From this survivor of the flood would come the generations leading to the birth of our Savior, within Whom we find eternal peace and true rest.

Ultimately, God has given us the greatest gift of all: His Son, Jesus Christ, Who “immediately on the Sabbath…entered the synagogue and taught.” (Mark 1:21) He IS the Sabbath. And look how amazing this is…

Jesus Himself gives us the Bread from Heaven. He feeds us the Bread of Life in the Holy Eucharist, and we do not have to work for this at all. From sin we are cursed to eat bread in the sweat of our face; in Jesus Christ, we are fed with the very Sabbath Rest Himself, Who takes away the sins of the world, has mercy on us, receives our prayers, and feeds us personally. WHOA.

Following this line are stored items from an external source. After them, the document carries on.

-- ==== Sys2Proof/Machine/Host.lean ====
section
/-! DEFINITION. Meanings of the events of the host link: power, reset, boot, partitions, contexts, attestation, registers, BAR 2
and the thermal sample (spec 15 R326; 23 R442; 26 R456 to R472). -/

namespace Sys2Proof.Machine

/-- A change that the host link makes: nothing while the package is without power or held in reset (R462). -/
def State.whenUp (s : State) (f : State → State) : State := if s.host.power && s.host.running then f s else s

/-- A command of the host: after a TRIP the package awaits the removal of power and takes none (R472; log 127). -/
def State.whenCool (s : State) (f : State → State) : State := s.whenUp (fun s => if s.host.trip then s else f s)

def State.vf (s : State) (n : Nat) : VfRec := s.host.vfs.getD n VfRec.reset
def State.modVf (s : State) (n : Nat) (f : VfRec → VfRec) : State :=
  { s with host := { s.host with vfs := s.host.vfs.setD n (f (s.vf n)) VfRec.reset } }

/-- The partition record of an exposed, bound virtual function (R456, R463). -/
def State.boundPart (s : State) (n : Nat) : Option (List W64) := if s.host.boot = 3 then s.partOf n else none

/-! ### Power and reset (R462, R463, R472) -/

/-- POWER_UP: the domains are raised and PWROK is asserted; RESET_N still holds the package (R462). -/
def execPowerUp (s : State) : Host.Outcome State Fault Refusal :=
  .next (if s.host.power then s else { s with host := { s.host with power := true, running := false } })

/-- RESET_RELEASE: TICKS is 0 and the boot ROM runs (R27, R462, R463). -/
def execResetRelease (s : State) : Host.Outcome State Fault Refusal :=
  .next (if s.host.power then { State.reset with host := { State.reset.host with mem := s.host.mem } } else s)

/-- POWER_REMOVAL: nothing runs and nothing is kept but fuses; host memory is not the package's (R462, R472). -/
def execPowerRemoval (s : State) : Host.Outcome State Fault Refusal :=
  .next { State.reset with host := { State.reset.host with mem := s.host.mem, power := false, running := false } }

/-! ### Images (R464) -/

/-- What an image at a bus address holds. -/
structure Image where
  head : List Byte      -- bytes 0 to 7
  key  : List Byte
  sig  : List Byte
  zero : List Byte
  body : List Byte
  svn  : Nat
  len  : Nat
  gap  : Nat            -- [63:48] of the first word
  deriving DecidableEq, Repr

def readImage (m : Tab Byte) (a : Nat) : Image :=
  let w := BitVec.ofNat 64 (leNat (hostRead m a 8))
  let n := fld w 0 32
  { head := hostRead m a 8, key := hostRead m (a + 8) 96, sig := hostRead m (a + 104) 96, zero := hostRead m (a + 200) 56,
    body := if n ≤ 2 ^ 26 then hostRead m (a + 256) n else [], svn := fld w 32 16, len := n, gap := fld w 48 16 }

/-- The first check that fails, by its code. -/
def imageFault (i : Image) (r : ImageRead) (svn : Nat) : Option Nat :=
  if i.len % 64 ≠ 0 || i.len < 64 || 2 ^ 26 < i.len || i.gap ≠ 0 || i.zero.any (· ≠ 0) then some 4
  else if r = .readError then some 5
  else if sha384 i.key ≠ Config.keyHash then some 1
  else if i.svn < svn then some 3
  else if !ecdsaVerify i.key i.sig (sha384 (i.head ++ i.body)) then some 2
  else none

/-- BOOTGO: in WAIT or FAIL the image is read and checked; the firmware runs, or FAIL holds its code (R463, R464). -/
def execBootgo (r : ImageRead) (s : State) : Host.Outcome State Fault Refusal :=
  .next (s.whenCool (fun s =>
    if s.host.boot = 1 || s.host.boot = 4 then
      let i := readImage s.host.mem (fld s.host.bootImg 12 52 * 4096)
      (match imageFault i r Config.fwSvn with
        | some c => { s with host := { s.host with boot := 4, bootCode := BitVec.ofNat 8 c } }
        | none => { s with host := { s.host with
            boot := 3, bootCode := 0, fwDigest := sha384 i.body, fwSvn := BitVec.ofNat 16 i.svn } }).interrupt 0 0
    else s))

/-! ### Partitions (R466, R467, R470) -/

/-- The clusters, queues and GiB of a record. -/
def partClusters (r : List W64) : List Nat := (List.range Config.clusters).filter (partHasCluster r)
def partVf (r : List W64) : Nat := fld (partWord r 0) 1 6

/-- The layout of a record (R466). -/
def partOk (r : List W64) : Bool :=
  bit (partWord r 0) 0 && fld (partWord r 0) 7 9 = 0 && fld (partWord r 0) 48 16 = 0 &&
    fld (partWord r 1) 9 7 = 0 && fld (partWord r 1) 25 39 = 0 && partDramBase r ≤ partDramLast r &&
    fld (partWord r 7) 32 32 = 0 && (List.range 8).all (fun i => partWord r (8 + i) = 0)

/-- Whether two records hold a VF, cluster, queue, ASID or GiB in common. -/
def partsClash (a b : List W64) : Bool :=
  partVf a = partVf b || (List.range 5).any (fun i => partWord a (3 + i) &&& partWord b (3 + i) ≠ 0) ||
    partWord a 2 &&& partWord b 2 ≠ 0 ||
    (partAsidBase a < partAsidBase b + partAsidCount b && partAsidBase b < partAsidBase a + partAsidCount a) ||
    (partDramBase a ≤ partDramLast b && partDramBase b ≤ partDramLast a)

/-- A context that CREATE has made and nothing has ended. -/
def Ctx.isLive (c : Ctx) : Bool := c.phase != .ended && c.phase != .destroying

/-- The live contexts of a partition. -/
def State.partCtxs (s : State) (p : Nat) : List Ctx :=
  (s.ctxs.map (·.2)).filter (fun c => c.isLive && (s.vf c.vf).bound == some p)

/-- The staged or held ranges of a context: segments, counter page, table area; first byte and bytes. -/
def segRange (g : W64 × W64) : List (Nat × Nat) :=
  if bit g.1 0 then [(fld g.1 12 27 * 4096, (fld g.2 12 27 + 1 - fld g.1 12 27) * 4096)] else []

def ctxRanges (segs : List (W64 × W64)) (save cnt tbl pages : Nat) : List (Nat × Nat) :=
  segs.flatMap segRange ++ [(save, 4096), (cnt, 4096), (tbl, 4096 * pages)]

/-- Whether what a live context uses stays in a record: its ASID, the clusters of its cores, segments, save area, counter page and pinned
frames (R467). -/
def State.ctxKept (s : State) (c : Ctx) (r : List W64) : Bool :=
  partHasAsid r c.asid && c.rows.all (fun w => partHasCluster r (clusterOf (4 * w))) &&
    (c.segs.flatMap segRange ++ [(c.save, 4096), (c.cnt, 4096)]).all (fun x => partHasDram r x.1 x.2) &&
    (leavesOf s.mem c).all (fun e => partHasDram r (fld e.2.1 21 18 * 2 ^ 21) (pageBytes e.2.2))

Jesus said to her, “Woman, why are you weeping? Whom are you looking for?” She thought it was the gardener… ~John 20:15 (It was!)

Sometimes, I wake up on Sunday mornings wishing I could just sleep in. Getting all our kids out the door seems like work, not rest. I confess to having done my share of grumbling. But look what happens so humbly and miraculously each and every Sunday. Jesus feeds us with His Body and Blood, giving us Bread from Heaven as the antidote to our cursed humanity. There is salvation one-on-one by the Gardener Himself.